Но, как мы неоднократно упоминали, начинать надо с начала. Прежде всего, необходимо выяснить ответ Прабхупады на ясный и конкретный вопрос: «Как нужно будет давать инициации, когда Вас уже не будет с нами?»
Наша работа «Ученик моего ученика» посвящена именно этому основополагающему вопросу. Я хочу попросить Вас еще раз прочи¬тать ее, помня об этом и учитывая все комментарии, данные мной. После этого дайте мне знать, что Вы думаете по этому поводу.
Спасибо за Ваш ответ, Ваш слуга Бадринараян дас
36

----------


## Aniruddha das

Шрила Прабхупада хотел, чтобы его ученики становились гуру. Есть множество его высказываний на этот счет. 

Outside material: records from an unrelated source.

-- ==== Sys2Proof/Machine/Map.lean ====
section
/-!
DEFINITION. Machine/Map.lean: where the addressed memories lie (Tables 0-3 and 1-7, R1, R20).
-/
namespace Sys2Proof.Machine

/-- The window of control engine `n`; 8 is the SE pair's (Table 1-7). -/
def engineWindow (n : Nat) : Nat := 0x1000000000 + n * 0x40000

/-- Address 0 of an engine's instruction SRAM. -/
def instrSram (n : Nat) : Nat := engineWindow n

/-- Address 0 of an engine's data SRAM (0x2_0000 bytes). -/
def dataSram (n : Nat) : Nat := engineWindow n + 0x20000

def berthSram : Nat := 0x1001000000
def translationTable : Nat := 0x1002000000
def ferrymanSram : Nat := 0x1010000000
def ferrymanSramSize : Nat := 0x80000
def bootRom : Nat := 0x1010080000
def flashBase : Nat := 0x3000000000

/-- The installed DRAM ends here (R1: up to 16 GiB). -/
def Dev.dramEnd (d : Dev) : Nat := d.sys.dramGiB * 2 ^ 30

/-- The address lies in a window of on-chip SRAM (Table 1-7). -/
def inSram (a : Nat) : Bool :=
  (decide (0x1000000000 ≤ a) && decide (a < 0x1000240000))
    || (decide (berthSram ≤ a) && decide (a < berthSram + 0x800000))
    || (decide (translationTable ≤ a) && decide (a < translationTable + 0x100000))
    || (decide (ferrymanSram ≤ a) && decide (a < ferrymanSram + ferrymanSramSize))

/-- The address lies in the boot ROM. -/
def inRom (a : Nat) : Bool := decide (bootRom ≤ a) && decide (a < bootRom + 0x10000)

/-- A range of `n` bytes lies inside one window of on-chip SRAM, or the boot ROM (Table 1-7). -/
def inOneWindow (a n : Nat) : Bool := (inSram a || inRom a) && (inSram (a + n - 1) || inRom (a + n - 1))

/-- The address lies in the window of the safety pair. -/
def inPair (a : Nat) : Bool := decide (0x1000200000 ≤ a) && decide (a < 0x1000240000)

/-- SE1's copy of a word of the pair's window (R20); it is no system address. -/
def se1At (a : Nat) : Nat := 2 ^ 40 + a

/-- The address lies in the memory-mapped flash. -/
def inFlash (a : Nat) : Bool := decide (flashBase ≤ a) && decide (a < flashBase + 0x4000000)

end Sys2Proof.Machine
end

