-- ==== Sys2Proof/Machine/Operands.lean ====
section
/-!
DEFINITION. Machine/Operands.lean: the register operands of the VCS instructions (R55 to R57): general, vector and predicate registers, read and
written.
-/
namespace Sys2Proof.Machine

/-- The engine's number: 0 to 7 CE0 to CE7, 8 the SE pair, 10 Ferryman. -/
def Eng.index : Eng → Nat
  | .ce n => n.val
  | .se => 8
  | .ferryman => 10

/-! ### Registers (R55 to R57). In the scoreboard g0 to g31 are 0 to 31, v0 to v15 are 32 to 47, p0 to p7 are 48 to 55. -/

def regG (n : Nat) : Nat := n
def regV (n : Nat) : Nat := 32 + n
def regP (n : Nat) : Nat := 48 + n

/-- A general register; g0 reads as zero. -/
def Engine.gr (x : Engine) (n : Nat) : BitVec 64 := if n = 0 then 0 else x.g.at 0 n

/-- A vector register. -/
def Engine.vr (x : Engine) (n : Nat) : BitVec 128 := x.v.at 0 n

/-- A predicate register; p0 reads as 1. -/
def Engine.pr (x : Engine) (n : Nat) : Bool := n = 0 || bitOf x.p n

/-- A register write. -/
inductive RegW where
  | g (n : Nat) (v : BitVec 64)
  | v (n : Nat) (v : BitVec 128)
  | p (n : Nat) (b : Bool)
deriving DecidableEq, Repr

/-- Applies a register write; one to g0 or p0 is discarded. -/
def Engine.put (x : Engine) : RegW → Engine
  | .g n v => if n = 0 then x else { x with g := x.g.set 0 n v }
  | .v n v => { x with v := x.v.set 0 n v }
  | .p n b => if n = 0 then x else { x with p := setBit x.p n b }

end Sys2Proof.Machine
end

Представления, что только Шрила Прабхупада остается единственным дикша-гуру навеки для ИСККОН, которых придерживаются так называемые "ритвики", в действительности очень оскорбительны по отношению к Шриле Прабхупады. Удивительно, что они сами не понимают, что совершают оскорбление Шрилы Прабхупады, заявляя, что ни один из его учеников не может быть дикша-гуру. То есть они хотят сказать, что Шрила Прабхупада не смог воспитать ни одного достойного ученика, который сам в свою очередь мог бы стать дикша-гуру?  Это откровенное принижение Шрилы Прабхупады.  Шрила Прабхупада воспитал многих достойных учеников, и в том числе и тех, кто принял служение дикша-гуру, чтобы продолжить парампару Шрилы Прабхупады. При этом, конечно, Шрила Прабхупада навеки останется главным шикша-гуру для всех преданных ИСККОН, как Основатель -Ачарья ИСККОН, и таким образом все дикша-гуру в ИСККОН являются представителями и слугами Шрилы Прабхупады. Наставления Шрилы Прабхупады являются основой ИСККОН и основой всех наставлений, которые передаются в ИСККОН.

----------


## Aniruddha das

ссылка на книгу "Ученик моего ученика", цитаты из которой приводились выше: http://nama-hatta.narod.ru/discussion/disciple1.html

----------


## Алексей Кучеренко

> Я хотел бы уточнить несколько вопросов о Дикша-Гуру, потому что я от разных людей слышал разные мнения.Во-первых, я хотел бы узнать когда человек становится Дикша-Гуру.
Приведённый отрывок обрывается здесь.